In addition to writing books and screenplays, Isaacs has reviewed fiction and nonfiction for The New York Times, the Los Angeles Times, The Washington Post, and Newsday. She belongs to the National Book Critics Circle. Isaacs has written about politics, including a series of essays on the 2000 presidential campaign for Newsday. She has also authored op-eds and articles on feminism, film, and First Amendment issues.

In 1985, Isaacs adapted her own novel for the screenplay of the Paramount film Compromising Positions, which starred Susan Sarandon and Raul Julia. She wrote and co-produced Touchstone Pictures' Hello Again, a 1987 comedy starring Shelley Long, Gabriel Byrne, and Judith Ivey. Two more of her novels have been filmed. Shining Through, from 20th Century Fox, came out in 1992; it starred Michael Douglas and Melanie Griffith. After All These Years was produced for the Hallmark Channel in 2013 and starred Wendie Malick.

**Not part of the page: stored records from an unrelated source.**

-- ==== Sys2Proof/Tests/Slice0.lean ====
section
/-! SUPPORT. Tests with results from outside the model: words written out from the encodings of 30_encoding.md, the vectors of
95_test_vectors.md (each test names its vector), and for every statement with hypotheses a state that meets them. -/

namespace Sys2Proof.Tests

open Sys2Proof Sys2Proof.Machine

/-! ### Helpers -/

/-- What `f` reads from the next state of an outcome, if it is one. -/
def got {α : Type} (f : State → α) (o : Host.Outcome State Fault Refusal) : Option α :=
  match o with
  | .next t => some (f t)
  | .fault _ => none
  | .refused _ => none

/-- An outcome from which something can be read is a next state. -/
theorem next_of_got {o : Host.Outcome State Fault Refusal} (h : (got (fun _ => ()) o).isSome = true) : ∃ t, o = .next t := by
  cases o with
  | next t => exact ⟨t, rfl⟩
  | fault r => cases h
  | refused r => cases h

/-- Reset with `VF = 0x55` and some registers set, as section 2.3 of the vectors asks. -/
def regs (vs : List (Nibble × Byte)) : State := vs.foldl (fun s p => s.setV p.1 p.2) (State.reset.setV VF 0x55#8)

/-- Reset with `I = a`, some registers set, and some bytes stored at an address. -/
def mems (a : Addr) (vs : List (Nibble × Byte)) (at_ : Nat) (bs : List Byte) : State := ((regs vs).setI a).storeBytes at_ bs

/-- Reset with another `PC`. -/
def atPC (pc : Addr) : State := { State.reset with pc := pc }

/-- A state under other parameters. -/
def under (c : Config) (s : State) : State := { s with cfg := c }

/-- The default parameters with `RESET_REG_POLICY = unwritten_faults`. -/
def strictCfg : Config := { defaultConfig with resetReg := .unwrittenFaults }

/-- The default parameters with `ODD_PC_POLICY = fetch`. -/
def oddCfg : Config := { defaultConfig with oddPc := .fetch }

/-- The default parameters with `VF_DEST_POLICY = result_last`. -/
def lastCfg : Config := { defaultConfig with vfDest := .resultLast }

/-- The default parameters with `KEY_INDEX_POLICY = mask`. -/
def maskCfg : Config := { defaultConfig with keyIndex := .mask }

/-- The default parameters with `FONT_WRITE_POLICY = write`. -/
def patchCfg : Config := { defaultConfig with fontWrite := .write }

/-- Inputs with the listed keys down. -/
def keysDown (ks : List Nibble) (rand : Byte) (pick : Nat) : Inputs :=
  ⟨ks.foldl (fun v k => v.set k.toNat true k.isLt) (Vector.replicate 16 false), rand, pick⟩

/-- A state with sampled inputs. -/
def withInputs (inp : Inputs) (s : State) : State := { s with sample := some inp }

/-- The pixels set in a row of the display. -/
def row (s : State) (r : Nat) : List Nat := (List.range s.cfg.dispW).filter (fun c => pixel s.disp c r)

/-- The rows that have a pixel set. -/
def litRows (s : State) : List Nat := (List.range s.cfg.dispH).filter (fun r => !(row s r).isEmpty)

Isaacs is active in the literary community. She served for more than a decade as a chairman of the board of Poets & Writers, and was president of the Mystery Writers of America. She belongs to the Creative Coalition, PEN, the International Association of Crime Writers, the American Society of Journalists and Authors. She is trustee emerita of the Queens College Foundation and was on the board of the Jewish Theological Seminary. Isaacs has also worked for Long Island organizations, including the Walt Whitman Birthplace Association, the North Shore Child and Family Guidance Association, and the Nassau County Coalition Against Domestic Violence.

== Works ==
===Novels===
====Judith Singer series====
- "Compromising Positions" (1978)
- "Long Time No See" (2001)
- "Compliments of a Friend" (2013)

====Standalone books====
- "Close Relations" (1980)
- "Almost Paradise" (1984)
- "Shining Through" (1988)
- "Magic Hour" (1991)
- "After All These Years" (1993)
- "Lily White" (1996)
- "Red, White and Blue" (1999)
- "Any Place I Hang My Hat" (2004)
- "Past Perfect" (2007)
- "As Husbands Go" (2010)

====Marianne Kent series====
- "Goldberg Variations" (2012)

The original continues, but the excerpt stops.